What to work on. The required result is each line of the entries below containing the string "unfold".

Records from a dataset
-- ==== Sys2Proof/Laws/KeptObjects.lean ====
section
/-! SUPPORT. Every operation of Bobbins, Boundary, Control, Sorter, Collective, Tile, Fabric, Split, Programs and Partitions keeps what
`Kept` says. -/

namespace Sys2Proof.Machine

variable {qs : List Instr} {vr : Variant} {s : State}

@[simp] theorem modBobbin_kept (p i : Nat) (f : Bobbin → Bobbin) (h : Kept qs vr s) :
    Kept qs vr (modBobbin s p i f) := by
  unfold modBobbin
  simp [h]

@[simp] theorem leaveStore_kept (p i : Nat) (h : Kept qs vr s) :
    Kept qs vr (leaveStore s p i) := by
  unfold leaveStore
  simp [h]

@[simp] theorem takePlaces_kept (p i : Nat) (h : Kept qs vr s) :
    Kept qs vr (takePlaces s p i) := by
  unfold takePlaces
  simp [h]

@[simp] theorem wantBobbin_kept (p i : Nat) (h : Kept qs vr s) :
    Kept qs vr (wantBobbin s p i) := by
  unfold wantBobbin
  repeat' first
    | with_reducible assumption
    | with_reducible refine kept_ite ?_ ?_
    | with_reducible apply modBobbin_kept
    | with_reducible refine (kept_modPart _ _).2 ?_

@[simp] theorem failFetch_kept (p i : Nat) (status : Code) (h : Kept qs vr s) :
    Kept qs vr (failFetch s p i status) := by
  unfold failFetch
  repeat' first
    | with_reducible assumption
    | with_reducible refine kept_ite ?_ ?_
    | with_reducible apply failStep_kept
    | with_reducible apply leaveStore_kept
    | with_reducible refine (kept_modPart _ _).2 ?_
    | with_reducible refine forAll_kept (fun _ _ _ => ?_) ?_

@[simp] theorem modFill_kept (p : Nat) (f : Fill → Fill) (h : Kept qs vr s) :
    Kept qs vr (modFill s p f) := by
  unfold modFill
  simp [h]

@[simp] theorem askChunks_kept (p : Nat) (b : Bobbin) (f : Fill) (cs : List Nat) (h : Kept qs vr s) :
    Kept qs vr (askChunks s p b f cs) := by
  unfold askChunks
  repeat' first
    | with_reducible assumption
    | with_reducible refine kept_ite ?_ ?_
    | with_reducible apply sendCtl_kept
    | with_reducible refine forAll_kept (fun _ _ _ => ?_) ?_

@[simp] theorem dealFill_kept (p : Nat) (cs : List Nat) (h : Kept qs vr s) :
    Kept qs vr (dealFill s p cs) := by
  unfold dealFill
  repeat' first
    | with_reducible assumption
    | with_reducible refine kept_ite ?_ ?_
    | with_reducible apply askChunks_kept
    | with_reducible apply failFetch_kept
    | with_reducible apply modFill_kept
    | with_reducible refine forAll_kept (fun _ _ _ => ?_) ?_
    | with_reducible refine foldl_kept (fun _ _ _ => ?_) ?_
    | extract_lets
    | split

@[simp] theorem probed_kept (p : Nat) (h : Kept qs vr s) :
    Kept qs vr (probed s p) := by
  unfold probed
  repeat' first
    | with_reducible assumption
    | with_reducible refine kept_ite ?_ ?_
    | with_reducible apply dealFill_kept
    | with_reducible refine forAll_kept (fun _ _ _ => ?_) ?_
    | with_reducible refine foldl_kept (fun _ _ _ => ?_) ?_
    | extract_lets
    | split

@[simp] theorem losePeers_kept (p : Nat) (gone : Nat → Bool) (h : Kept qs vr s) :
    Kept qs vr (losePeers s p gone) := by
  unfold losePeers
  repeat' first
    | with_reducible assumption
    | with_reducible refine kept_ite ?_ ?_
    | with_reducible apply dealFill_kept
    | with_reducible apply modFill_kept
    | with_reducible apply probed_kept
    | with_reducible refine forAll_kept (fun _ _ _ => ?_) ?_
    | with_reducible refine foldl_kept (fun _ _ _ => ?_) ?_
    | extract_lets
    | split

@[simp] theorem loseHost_kept (p : Nat) (h : Kept qs vr s) :
    Kept qs vr (loseHost s p) := by
  unfold loseHost
  repeat' first
    | with_reducible assumption
    | with_reducible refine kept_ite ?_ ?_
    | with_reducible apply dealFill_kept
    | with_reducible apply failFetch_kept
    | with_reducible refine forAll_kept (fun _ _ _ => ?_) ?_
    | with_reducible refine foldl_kept (fun _ _ _ => ?_) ?_
    | extract_lets
    | split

Output for this task.
  unfold modBobbin
  unfold leaveStore
  unfold takePlaces
  unfold wantBobbin
  unfold failFetch
  unfold modFill
  unfold askChunks
  unfold dealFill
  unfold probed
  unfold losePeers
  unfold loseHost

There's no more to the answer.